Your first thought, as a lay-person, is that the camera looks ominously like a cop’s radar gun. But it is far more sophisticated. Mitchell explains: “Take the camera I use. It’s a Flir – ‘forward looking infra red’ – which delivers two images. The first is a digital shot of the item being assessed. The second is an image which is, if you like, the top of a massive ‘mathematical box’, which contains, in my case, an image resolution of some 320 x 240 (a whopping 76,800 pixels) or individual temperature detectors, generating a seemingly-static surface snapshot of all those simultaneous calculations. And those 70-oddK detectors get calibrated into a calculated narrow range, to bring the detail on a potentially faulty cable coupling or circuit-breaker into a macro-range where nothing can escape the probing eye. Remember, thermal imaging doesn’t ‘see through walls or cabinets or equipment’; it measures what is on the surface, which in turn is a product of what is beneath it,” he notes.

Being a qualified and experienced electrician, Mitchell adopts a belt-‘n-braces approach, keeping a thermocouple handy for when he wants to check a reading which he thinks might be misleading. He describes it as a thermoelectric temperature sensor which consists of two dissimilar metallic wires, e.g. one chromel – an alloy made of approximately 90 percent nickel and 10 percent chromium -- and one constantan – an alloy, also known as Eureka, usually consisting of 55-percent copper and 45-percent nickel – coupled at the measurement-junction or probe-tip and extended to the reference junction or “known temperature”.

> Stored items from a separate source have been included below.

-- ==== Sys2Proof/Proofs/Attempts.lean ====
section
/-! The retry of a label in BACKOFF (R14) and the failed attempt (R12, R139, R146 to R149). -/

namespace Sys2Proof

/-! ## The ACK message read back (R201) -/

/-- The number that the bytes of a value spell is the value within their range. -/
theorem leNat_leBytes (n v : Nat) : leNat (leBytes n v) = v % 256 ^ n := by
  induction n generalizing v with
  | zero => simp [leBytes, leNat, Nat.mod_one]
  | succ n ih =>
    rw [leBytes, leNat, ih, BitVec.toNat_ofNat, show 256 ^ (n + 1) = 256 * 256 ^ n from Nat.pow_succ', Nat.mod_mul]

/-- The bytes of a word spell the word. -/
theorem ofNat_leNat_leBytes {w : Nat} (n : Nat) (x : BitVec w) (wide : w = 8 * n) : BitVec.ofNat w (leNat (leBytes n x.toNat)) = x := by
  subst wide
  have bound : x.toNat < 256 ^ n := by simpa [Nat.pow_mul] using x.isLt
  rw [leNat_leBytes, Nat.mod_eq_of_lt bound, BitVec.ofNat_toNat, BitVec.setWidth_eq]

/-- The receiver takes every ACK as it was sent. -/
theorem receiveAck_message (a : Ack) : receiveAck a.message = some a := by
  have taken : a.message.take 12 = [(0x04 : Byte)] ++ leBytes 3 a.address.toNat ++ [if a.accepted then (0 : Byte) else 1]
      ++ leBytes 2 a.shownCheck.toNat ++ leBytes 2 a.stagedEpoch.toNat ++ leBytes 2 a.stagedCheck.toNat ++ leBytes 1 a.battery.val :=
    rfl
  have address : leAt a.message 1 3 = leNat (leBytes 3 a.address.toNat) := rfl
  have accepted : leAt a.message 4 1 = if a.accepted = true then 0 else 1 := by
    rw [show leAt a.message 4 1 = leNat [if a.accepted then (0 : Byte) else 1] from rfl]
    split <;> rfl
  have shown : leAt a.message 5 2 = leNat (leBytes 2 a.shownCheck.toNat) := rfl
  have epoch : leAt a.message 7 2 = leNat (leBytes 2 a.stagedEpoch.toNat) := rfl
  have staged : leAt a.message 9 2 = leNat (leBytes 2 a.stagedCheck.toNat) := rfl
  have battery : leAt a.message 11 1 = a.battery.val := by
    rw [show leAt a.message 11 1 = leNat (leBytes 1 a.battery.val) from rfl, leNat_leBytes]
    exact Nat.mod_eq_of_lt (by omega)
  have result : (leAt a.message 4 1 == 0) = a.accepted ∧ leAt a.message 4 1 ≤ 1 := by
    rw [accepted]
    cases a.accepted <;> decide
  rw [receiveAck, if_pos ⟨rfl, by rw [taken]; rfl, rfl, result.2, by omega⟩, result.1, address, shown, epoch, staged, battery]
  simp only [ofNat_leNat_leBytes 3 a.address rfl, ofNat_leNat_leBytes 2 a.shownCheck rfl,
    ofNat_leNat_leBytes 2 a.stagedEpoch rfl, ofNat_leNat_leBytes 2 a.stagedCheck rfl, Fin.ofNat_eq_cast, Fin.cast_val_eq_self]

end Sys2Proof

namespace Sys2Proof.Machine

/-! ## BACKOFF_RETRY_DUE (R14) -/

/-- Settles O39: the retry keeps the queue the record stands in, and with it its place. -/
theorem backoffRetryDue : Obligations.BackoffRetryDue := by
  intro k s laws
  refine ⟨fun l here waits come => ?_, fun away => ?_⟩
  · have due : s.retryDue l = true := by simp [State.retryDue, waits, come]
    have next : exec (.backoffRetryDue k) s = .next (s.writeLabel k (some l.retry)) := by
      simp only [exec, execBackoffRetryDue, here, due, if_true]
    have kept : queueOf (s.label k) = queueOf (some l.retry) := by
      simp [here, queueOf, Label.inQueue, Label.retry, waits, Label.adminZone]
    obtain ⟨label, follows, beside⟩ := laws.rewrites here (l' := l.retry) rfl rfl
    refine ⟨_, next, label, fun z => ?_, follows, beside⟩
    rw [State.writeLabel_queue, if_pos kept]
  · simp only [exec, execBackoffRetryDue]
    split
    · rfl
    · rename_i l here
      have still : ¬s.retryDue l = true := by
        simp only [State.retryDue, Bool.and_eq_true, beq_iff_eq]
        have := away l here
        tauto
      rw [if_neg still]

/-! ## A failed attempt (R12, R146 to R149) -/

/-- The record a failed attempt leaves, as R12, R146 and R148 say it (assumption 24). -/
theorem Label.failAttempt_eq (c : RadioConfig) (f : Frame) (e : Entry) (l : Label) (unset : l.retryFrame = none) :
    let l' := { l with
      needs := ⟨l.needs.shown || e.remembered.shown, l.needs.staged || e.remembered.staged,
        l.needs.query || e.remembered.query, l.needs.locate || e.remembered.locate⟩
      requested := if l.requested = some l.confirmed then none else l.requested }
    let attempts := min 15 (l.attempts + 1)
    l.failAttempt c f e = if l'.hasNeed = false then { l' with state := .current, attempts := 0 }
      else if c.maxAttempts ≤ attempts ∧ l.changed = true ∧ Config.changedInFlightRequeued = true then
        { l' with state := .queued, attempts := 0 }
      else if c.maxAttempts ≤ attempts then { l' with state := .failed, attempts := attempts }
      else { l' with state := .backoff, attempts := attempts, retryFrame := some (f + BitVec.ofNat 24 c.retryGap) } := by
  intro l' attempts
  have back : l.takeBack e = l' := by
    rw [Label.takeBack, Label.dropRequested_eq]
    rfl
  have bare : ∀ (d : Delivery) (n : Nat), { l' with state := d, attempts := n, retryFrame := none } = { l' with state := d, attempts := n } :=
    fun d n => by rw [← unset]
  simp only [Label.failAttempt, back, bare, framePlus, Bool.not_eq_true', Bool.and_eq_true, decide_eq_true_eq, and_assoc]
  rfl

/-- A notice raised before a report stands beside the one the report raises. -/
theorem State.raise_reportStaged (x : Source) (t before : State) : (t.raise x).reportStaged before = (t.reportStaged before).raise x := by
  have raised : (t.raise x).reportStaged before
      = if t.epoch.outstanding + t.owed - before.owed = 0 ∧ 0 < t.epoch.outstanding ∧ t.epochOpen = true then
          ((t.raise x).setEpoch { t.epoch with outstanding := t.epoch.outstanding + t.owed - before.owed }).raise .stagingComplete
        else (t.raise x).setEpoch { t.epoch with outstanding := t.epoch.outstanding + t.owed - before.owed } :=
    State.reportStaged_eq _ _
  rw [raised, State.reportStaged_eq]
  split
  · cases x <;> rfl
  · rfl

/-- The entry of a label freed is every entry of the label freed. -/
theorem State.Agrees.erase_eq_filter {s : State} (agrees : s.Agrees) {e : Entry} (member : e ∈ s.entries) :
    s.entries.erase e = s.entries.filter fun e' => e'.label != e.label := by
  rw [(List.Nodup.of_map _ agrees.single).erase_eq_filter]
  refine List.filter_congr fun d there => ?_
  rw [Bool.eq_iff_iff, bne_iff_ne, bne_iff_ne, not_iff_not]
  exact ⟨fun same => same ▸ rfl, fun same => List.inj_on_of_nodup_map agrees.single there member same⟩

/-- A list filtered to one member finds it. -/
theorem find?_of_filter_eq {α : Type} {p : α → Bool} {xs : List α} {x : α} (only : xs.filter p = [x]) :
    xs.find? p = some x ∧ x ∈ xs ∧ p x = true := by
  have found : xs.find? p = some x := by rw [← List.head?_filter, only]; rfl
  exact ⟨found, List.mem_of_find?_eq_some found, List.find?_some found⟩

/-- A failed attempt resolved: the record it leaves, its entry freed, LABEL_FAILED where the label is FAILED, the count reported. -/
theorem State.Laws.fails {s : State} (laws : s.Laws) (lane : Lane) (windows : LaneWindows) {e : Entry} (member : e ∈ s.entries)
    {l m : Label} (here : s.label e.label = some l) (binding : m.binding = l.binding) :
    let w := s.setWindows lane windows
    let new := m.failAttempt s.radio.config s.radio.frame e
    let t := (w.failEntry e m).reportStaged w
    s.Writes e.label (some new) { s with
      entries := s.entries.filter fun e' => e'.label != e.label
      air := { s.air with windows := s.air.windows.set lane.val windows }
      notices := if new.state = .failed then
          { s.noticesAfterCount t with pending := { (s.noticesAfterCount t).pending with labelFailed := true } }
        else s.noticesAfterCount t } t := by
  intro w new t
  have kept : new.binding = l.binding := (m.failAttempt_returned _ _ _).binding.trans binding
  have freed : (w.freeEntry e).Writable e.label (some new) :=
    { tables := laws.tables
      below := laws.tables.label_lt here
      queue := laws.queue
      counts := laws.counts
      bound := laws.bound
      named := (laws.writable here new (.inl kept)).named }
  obtain ⟨label, follows, beside⟩ := freed.reported w laws.owed
  rw [← laws.agrees.erase_eq_filter member]
  by_cases failed : new.state = .failed
  · have raised : t = (((w.freeEntry e).writeLabel e.label (some new)).reportStaged w).raise .labelFailed :=
      (congrArg (State.reportStaged · w) (if_pos failed)).trans (State.raise_reportStaged _ _ _)
    rw [if_pos failed, raised]
    exact ⟨label, follows, State.withRecords_raise beside .labelFailed⟩
  · have quiet : t = ((w.freeEntry e).writeLabel e.label (some new)).reportStaged w :=
      congrArg (State.reportStaged · w) (if_neg failed)
    rw [if_neg failed, quiet]
    exact ⟨label, follows, beside⟩

/-- An entry's lane has windows while any lane has (R98). -/
theorem State.Laws.laneOnAir {s : State} (laws : s.Laws) (awake : s.inReset = false) (windows : s.air.windowsOpen = true) {e : Entry}
    (member : e ∈ s.entries) : s.laneOnAir e.lane = true := by
  obtain ⟨-, -, -, -, lanes, -⟩ := laws.delivery
  simpa [State.laneOnAir, State.laneActive, awake, windows] using lanes e member

/-- An arrival matched to an entry that fails the test of R140 is a failed attempt of the record with its observations (R139). -/
theorem State.takeAck_fails {s : State} {lane : Lane} {slot : SlotNo} {a : Ack} {e : Entry} {l : Label}
    (found : s.matchArrival lane slot a.address = some e) (here : s.label e.label = some l) (fails : e.succeeds a = false) :
    let w := s.setWindows lane { s.air.windows[lane.val] with taken := slot :: s.air.windows[lane.val].taken }
    s.takeAck lane slot a = (w.failEntry e (l.observe s.radio.frame a)).reportStaged w := by
  intro w
  have found' : w.matchArrival lane slot a.address = some e := found
  have here' : w.label e.label = some l := here
  show (match w.matchArrival lane slot a.address with
    | none => w
    | some e => w.resolveArrival e a) = _
  simp only [found', State.resolveArrival, here', fails, Bool.false_eq_true, if_false]
  rfl

/-- The close of a slot that an entry still expects is a failed attempt of its record as it stands (R147). -/
theorem State.closeSlot_fails {s : State} {lane : Lane} {slot : SlotNo} {e : Entry} {l : Label}
    (still : slot ∉ s.air.windows[lane.val].closed) (found : s.expecting lane slot = some e) (here : s.label e.label = some l) :
    let w := s.setWindows lane { s.air.windows[lane.val] with closed := slot :: s.air.windows[lane.val].closed }
    s.closeSlot lane slot = (w.failEntry e l).reportStaged w := by
  intro w
  have open_ : ¬s.air.windows[lane.val].closed.contains slot = true := by simpa using still
  have found' : w.expecting lane slot = some e := found
  have here' : w.label e.label = some l := here
  show (if s.air.windows[lane.val].closed.contains slot = true then s else match w.expecting lane slot with
    | none => w
    | some e => w.resolveClose e) = _
  simp only [if_neg open_, found', State.resolveClose, here']

/-- An acknowledgement that fails the test of R140. -/
theorem Entry.succeeds_eq_false {e : Entry} {a : Ack} (fails : a.accepted = false ∨ match e.message with
    | .page .shown _ check => a.shownCheck ≠ check
    | .page (.staged _) epoch check => a.stagedEpoch ≠ epoch ∨ a.stagedCheck ≠ check
    | .query => False) : e.succeeds a = false := by
  unfold Entry.succeeds
  split at fails
  · simp_all [imp_iff_not_or]
  · simp_all [imp_iff_not_or, or_assoc]
  · simp_all

/-- Settles O45: in a settled frame with every data slot opened the window is one failed attempt of the one entry it concerns. -/
theorem attemptFails : Obligations.AttemptFails := by
  intro lane slot e l s awake laws settled windows opened still here failed outcome
  have attempt : ∀ m : Label, m.retryFrame = none → m.failAttempt s.radio.config s.radio.frame e = failed m := fun m unset =>
    m.failAttempt_eq _ _ e unset
  have unset : e ∈ s.entries → l.retryFrame = none := fun member => by
    obtain ⟨l', here', flies, -⟩ := laws.agrees.flying e member
    obtain rfl : l' = l := Option.some.inj (here'.symm.trans here)
    obtain ⟨-, -, retry, -⟩ := laws.settled here
    simpa [flies] using retry
  refine ⟨fun a first only fails => ?_, fun only => ?_⟩
  · obtain ⟨found, member, meets⟩ := find?_of_filter_eq only
    obtain rfl : e.lane = lane := by simp_all
    have taken := execAckArrival_next e.lane slot a.message s (laws.laneOnAir awake windows member) settled opened still first
    rw [receiveAck_message, Option.elim_some, State.takeAck_fails found here (Entry.succeeds_eq_false fails)] at taken
    have written := laws.fails e.lane { s.air.windows[e.lane.val] with taken := slot :: s.air.windows[e.lane.val].taken } member
      (m := l.observe s.radio.frame a) here rfl
    simp only [attempt (l.observe s.radio.frame a) (unset member)] at written
    exact ⟨_, taken, written⟩
  · obtain ⟨found, member, meets⟩ := find?_of_filter_eq only
    obtain rfl : e.lane = lane := by simp_all
    have closed := execAckSlotClose_next e.lane slot s (laws.laneOnAir awake windows member) settled opened still
    rw [State.closeSlot_fails still found here] at closed
    have written := laws.fails e.lane { s.air.windows[e.lane.val] with closed := slot :: s.air.windows[e.lane.val].closed } member
      (m := l) here rfl
    simp only [attempt l (unset member)] at written
    exact ⟨_, closed, written⟩

end Sys2Proof.Machine
end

The temperature difference between the probe tip and the reference junction is detected by measuring the change in voltage or electromotive force at the reference junction. The absolute temperature reading can then be obtained by combining the information of the known reference temperature and the difference of temperature between probe tip and the reference.

The final thought from Mitchell: “I believe there are three critical variables which have to line-up in applying thermography to ensure that it delivers for the customer. One: the quality of the camera. A 60 x 60 pixel camera only gives you 3,600 temperature detectors versus say 50,000 and upwards. Two: the competence of the ‘driver’. The training and the other qualifications and experience of that person are as critical as the technology. You’d prefer a trained astronaut to a bus-driver to fly your rocket, most times.

“And three: look at the company and the resources it has to stand behind the individual using the technology. If you suddenly find yourself facing a major problem, you want to be able to draw on as many qualified electricians and even engineers that might be needed – seamlessly. That’s why I brought my skills and training to Singer.”